(Record excerpts Opens)

-- ==== Sys2Proof/Machine/Footprint.lean ====
section
/-! DEFINITION. The footprint of each form: which bytes its rule stores to, which registers and flags it writes, and whether it branches. Frame statements are made in these terms. -/

namespace Sys2Proof

open Machine

/-- The addresses a form stores to, each the expression its meaning stores at, in the order of the stores. -/
def Form.stores (s : State) : Form → List Word
  | .ldAtHlR _ => [s.hl]
  | .ldAtHlN _ => [s.hl]
  | .ldAtBcA => [s.bc]
  | .ldAtDeA => [s.de]
  | .ldAtNnA nn => [nn]
  | .ldhAtCA => [highPage s.c]
  | .ldhAtNA n => [highPage n]
  | .ldAtHlIncA => [s.hl]
  | .ldAtHlDecA => [s.hl]
  | .ldAtNnSp nn => [nn, nn + 1]
  | .push _ => [s.sp - 1, s.sp - 1 - 1]
  | .incAtHl => [s.hl]
  | .decAtHl => [s.hl]
  | .shiftAtHl _ => [s.hl]
  | .resAtHl _ => [s.hl]
  | .setAtHl _ => [s.hl]
  | .callNn _ => [s.sp - 1, s.sp - 1 - 1]
  | .callCcNn cc _ => if s.cond cc then [s.sp - 1, s.sp - 1 - 1] else []
  | .rst _ => [s.sp - 1, s.sp - 1 - 1]
  | .ldRR .. | .ldRN .. | .ldRAtHl .. | .ldAAtBc | .ldAAtDe | .ldAAtNn .. | .ldhAAtC
  | .ldhAAtN .. | .ldAAtHlInc | .ldAAtHlDec | .ldRrNn .. | .ldSpHl | .pop .. | .aluR ..
  | .aluAtHl .. | .aluN .. | .incR .. | .decR .. | .daa | .cpl | .scf | .ccf | .addHlRr ..
  | .incRr .. | .decRr .. | .addSpE .. | .ldHlSpE .. | .rlca | .rrca | .rla | .rra | .shiftR ..
  | .bitR .. | .bitAtHl .. | .resR .. | .setR .. | .jpNn .. | .jpCcNn .. | .jpHl | .jrE ..
  | .jrCcE .. | .ret | .retCc .. | .reti | .nop | .halt | .stop .. | .di | .ei => []

/-- The general registers of a stack pair; F is no register (R22). -/
def RegStk.halves : RegStk → List Reg8
  | .bc => [.b, .c]
  | .de => [.d, .e]
  | .hl => [.h, .l]
  | .af => [.a]

/-- The general registers of a pair; SP is none. -/
def Reg16.halves : Reg16 → List Reg8
  | .bc => [.b, .c]
  | .de => [.d, .e]
  | .hl => [.h, .l]
  | .sp => []

/-- The general registers an ALU operation writes: A, but for CP (R212). -/
def AluOp.dests : AluOp → List Reg8
  | .cp => []
  | .add | .adc | .sub | .sbc | .and | .xor | .or => [.a]

/-- The general registers a form's rule writes. -/
def Form.dests : Form → List Reg8
  | .ldRR dst _ => [dst]
  | .ldRN dst _ => [dst]
  | .ldRAtHl dst => [dst]
  | .ldAAtBc => [.a]
  | .ldAAtDe => [.a]
  | .ldAAtNn _ => [.a]
  | .ldhAAtC => [.a]
  | .ldhAAtN _ => [.a]
  | .ldAtHlIncA => [.h, .l]
  | .ldAtHlDecA => [.h, .l]
  | .ldAAtHlInc => [.a, .h, .l]
  | .ldAAtHlDec => [.a, .h, .l]
  | .ldRrNn p _ => p.halves
  | .pop q => q.halves
  | .aluR op _ => op.dests
  | .aluAtHl op => op.dests
  | .aluN op _ => op.dests
  | .incR r => [r]
  | .decR r => [r]
  | .daa => [.a]
  | .cpl => [.a]
  | .addHlRr _ => [.h, .l]
  | .incRr p => p.halves
  | .decRr p => p.halves
  | .ldHlSpE _ => [.h, .l]
  | .rlca => [.a]
  | .rrca => [.a]
  | .rla => [.a]
  | .rra => [.a]
  | .shiftR _ r => [r]
  | .resR _ r => [r]
  | .setR _ r => [r]
  | .ldAtHlR .. | .ldAtHlN .. | .ldAtBcA | .ldAtDeA | .ldAtNnA .. | .ldhAtCA | .ldhAtNA ..
  | .ldAtNnSp .. | .ldSpHl | .push .. | .incAtHl | .decAtHl | .scf | .ccf | .addSpE ..
  | .shiftAtHl .. | .bitR .. | .bitAtHl .. | .resAtHl .. | .setAtHl .. | .jpNn .. | .jpCcNn ..
  | .jpHl | .jrE .. | .jrCcE .. | .callNn .. | .callCcNn .. | .ret | .retCc .. | .reti
  | .rst .. | .nop | .halt | .stop .. | .di | .ei => []

/-- Whether a form's rule writes SP. -/
def Form.writesSp : Form → Bool
  | .ldRrNn p _ => decide (p = .sp)
  | .ldSpHl => true
  | .push _ => true
  | .pop _ => true
  | .incRr p => decide (p = .sp)
  | .decRr p => decide (p = .sp)
  | .addSpE _ => true
  | .callNn _ => true
  | .callCcNn _ _ => true
  | .ret => true
  | .retCc _ => true
  | .reti => true
  | .rst _ => true
  | .ldRR .. | .ldRN .. | .ldRAtHl .. | .ldAtHlR .. | .ldAtHlN .. | .ldAAtBc | .ldAAtDe
  | .ldAtBcA | .ldAtDeA | .ldAAtNn .. | .ldAtNnA .. | .ldhAAtC | .ldhAtCA | .ldhAAtN ..
  | .ldhAtNA .. | .ldAtHlIncA | .ldAtHlDecA | .ldAAtHlInc | .ldAAtHlDec | .ldAtNnSp ..
  | .aluR .. | .aluAtHl .. | .aluN .. | .incR .. | .incAtHl | .decR .. | .decAtHl | .daa | .cpl
  | .scf | .ccf | .addHlRr .. | .ldHlSpE .. | .rlca | .rrca | .rla | .rra | .shiftR ..
  | .shiftAtHl .. | .bitR .. | .bitAtHl .. | .resR .. | .resAtHl .. | .setR .. | .setAtHl ..
  | .jpNn .. | .jpCcNn .. | .jpHl | .jrE .. | .jrCcE .. | .nop | .halt | .stop .. | .di | .ei =>
    false

/-- Whether a form's rule moves PC to a branch target (R105). -/
def Form.branches : Form → Bool
  | .jpNn _ => true
  | .jpCcNn _ _ => true
  | .jpHl => true
  | .jrE _ => true
  | .jrCcE _ _ => true
  | .callNn _ => true
  | .callCcNn _ _ => true
  | .ret => true
  | .retCc _ => true
  | .reti => true
  | .rst _ => true
  | .ldRR .. | .ldRN .. | .ldRAtHl .. | .ldAtHlR .. | .ldAtHlN .. | .ldAAtBc | .ldAAtDe
  | .ldAtBcA | .ldAtDeA | .ldAAtNn .. | .ldAtNnA .. | .ldhAAtC | .ldhAtCA | .ldhAAtN ..
  | .ldhAtNA .. | .ldAtHlIncA | .ldAtHlDecA | .ldAAtHlInc | .ldAAtHlDec | .ldRrNn ..
  | .ldAtNnSp .. | .ldSpHl | .push .. | .pop .. | .aluR .. | .aluAtHl .. | .aluN .. | .incR ..
  | .incAtHl | .decR .. | .decAtHl | .daa | .cpl | .scf | .ccf | .addHlRr .. | .incRr ..
  | .decRr .. | .addSpE .. | .ldHlSpE .. | .rlca | .rrca | .rla | .rra | .shiftR ..
  | .shiftAtHl .. | .bitR .. | .bitAtHl .. | .resR .. | .resAtHl .. | .setR .. | .setAtHl ..
  | .nop | .halt | .stop .. | .di | .ei => false

/-- One letter of the table's flag column (R12). -/
inductive FlagMark where
  /-- `-`: not written. -/
  | keep
  /-- `0` or `1`: written with that constant. -/
  | const (v : Bool)
  /-- A letter: written with the computed value. -/
  | computed
  deriving DecidableEq, Repr

/-- What a mark says of a flag's old and new value (R12). -/
def FlagMark.holds (m : FlagMark) (old new : Bool) : Prop :=
  match m with
  | .keep => new = old
  | .const v => new = v
  | .computed => True

/-- The table's column flags_ZNHC. -/
structure FlagMarks where
  z : FlagMark
  n : FlagMark
  h : FlagMark
  c : FlagMark
  deriving DecidableEq, Repr

/-- The flag column of an ALU operation (R191, R197, R203, R206, R209, R212). -/
def AluOp.marks : AluOp → FlagMarks
  | .add => ⟨.computed, .const false, .computed, .computed⟩
  | .adc => ⟨.computed, .const false, .computed, .computed⟩
  | .sub => ⟨.computed, .const true, .computed, .computed⟩
  | .sbc => ⟨.computed, .const true, .computed, .computed⟩
  | .and => ⟨.computed, .const false, .const true, .const false⟩
  | .xor => ⟨.computed, .const false, .const false, .const false⟩
  | .or => ⟨.computed, .const false, .const false, .const false⟩
  | .cp => ⟨.computed, .const true, .computed, .computed⟩

/-- The flag column of an extended rotate or shift (R255 to R269). -/
def ShiftOp.marks : ShiftOp → FlagMarks
  | .swap => ⟨.computed, .const false, .const false, .const false⟩
  | .rlc | .rrc | .rl | .rr | .sla | .sra | .srl =>
    ⟨.computed, .const false, .const false, .computed⟩

/-- The flag column of a form. -/
def Form.marks : Form → FlagMarks
  | .pop .af => ⟨.computed, .computed, .computed, .computed⟩
  | .pop .bc | .pop .de | .pop .hl => ⟨.keep, .keep, .keep, .keep⟩
  | .aluR op _ => op.marks
  | .aluAtHl op => op.marks
  | .aluN op _ => op.marks
  | .incR _ => ⟨.computed, .const false, .computed, .keep⟩
  | .incAtHl => ⟨.computed, .const false, .computed, .keep⟩
  | .decR _ => ⟨.computed, .const true, .computed, .keep⟩
  | .decAtHl => ⟨.computed, .const true, .computed, .keep⟩
  | .daa => ⟨.computed, .keep, .const false, .computed⟩
  | .cpl => ⟨.keep, .const true, .const true, .keep⟩
  | .scf => ⟨.keep, .const false, .const false, .const true⟩
  | .ccf => ⟨.keep, .const false, .const false, .computed⟩
  | .addHlRr _ => ⟨.keep, .const false, .computed, .computed⟩
  | .addSpE _ => ⟨.const false, .const false, .computed, .computed⟩
  | .ldHlSpE _ => ⟨.const false, .const false, .computed, .computed⟩
  | .rlca => ⟨.const false, .const false, .const false, .computed⟩
  | .rrca => ⟨.const false, .const false, .const false, .computed⟩
  | .rla => ⟨.const false, .const false, .const false, .computed⟩
  | .rra => ⟨.const false, .const false, .const false, .computed⟩
  | .shiftR op _ => op.marks
  | .shiftAtHl op => op.marks
  | .bitR _ _ => ⟨.computed, .const false, .const true, .keep⟩
  | .bitAtHl _ => ⟨.computed, .const false, .const true, .keep⟩
  | .ldRR .. | .ldRN .. | .ldRAtHl .. | .ldAtHlR .. | .ldAtHlN .. | .ldAAtBc | .ldAAtDe
  | .ldAtBcA | .ldAtDeA | .ldAAtNn .. | .ldAtNnA .. | .ldhAAtC | .ldhAtCA | .ldhAAtN ..
  | .ldhAtNA .. | .ldAtHlIncA | .ldAtHlDecA | .ldAAtHlInc | .ldAAtHlDec | .ldRrNn ..
  | .ldAtNnSp .. | .ldSpHl | .push .. | .incRr .. | .decRr .. | .resR .. | .resAtHl ..
  | .setR .. | .setAtHl .. | .jpNn .. | .jpCcNn .. | .jpHl | .jrE .. | .jrCcE .. | .callNn ..
  | .callCcNn .. | .ret | .retCc .. | .reti | .rst .. | .nop | .halt | .stop .. | .di | .ei =>
    ⟨.keep, .keep, .keep, .keep⟩

end Sys2Proof
end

(Record excerpts Closes)

### Directions for this task
Look through the entries and return each line that has the word "ldAAtHlDec" in it.

### Answer to this task
  | .ldhAAtN .. | .ldAAtHlInc | .ldAAtHlDec | .ldRrNn .. | .ldSpHl | .pop .. | .aluR ..
  | .ldAAtHlDec => [.a, .h, .l]
  | .ldhAtNA .. | .ldAtHlIncA | .ldAtHlDecA | .ldAAtHlInc | .ldAAtHlDec | .ldAtNnSp ..
  | .ldhAtNA .. | .ldAtHlIncA | .ldAtHlDecA | .ldAAtHlInc | .ldAAtHlDec | .ldRrNn ..
  | .ldhAtNA .. | .ldAtHlIncA | .ldAtHlDecA | .ldAAtHlInc | .ldAAtHlDec | .ldRrNn ..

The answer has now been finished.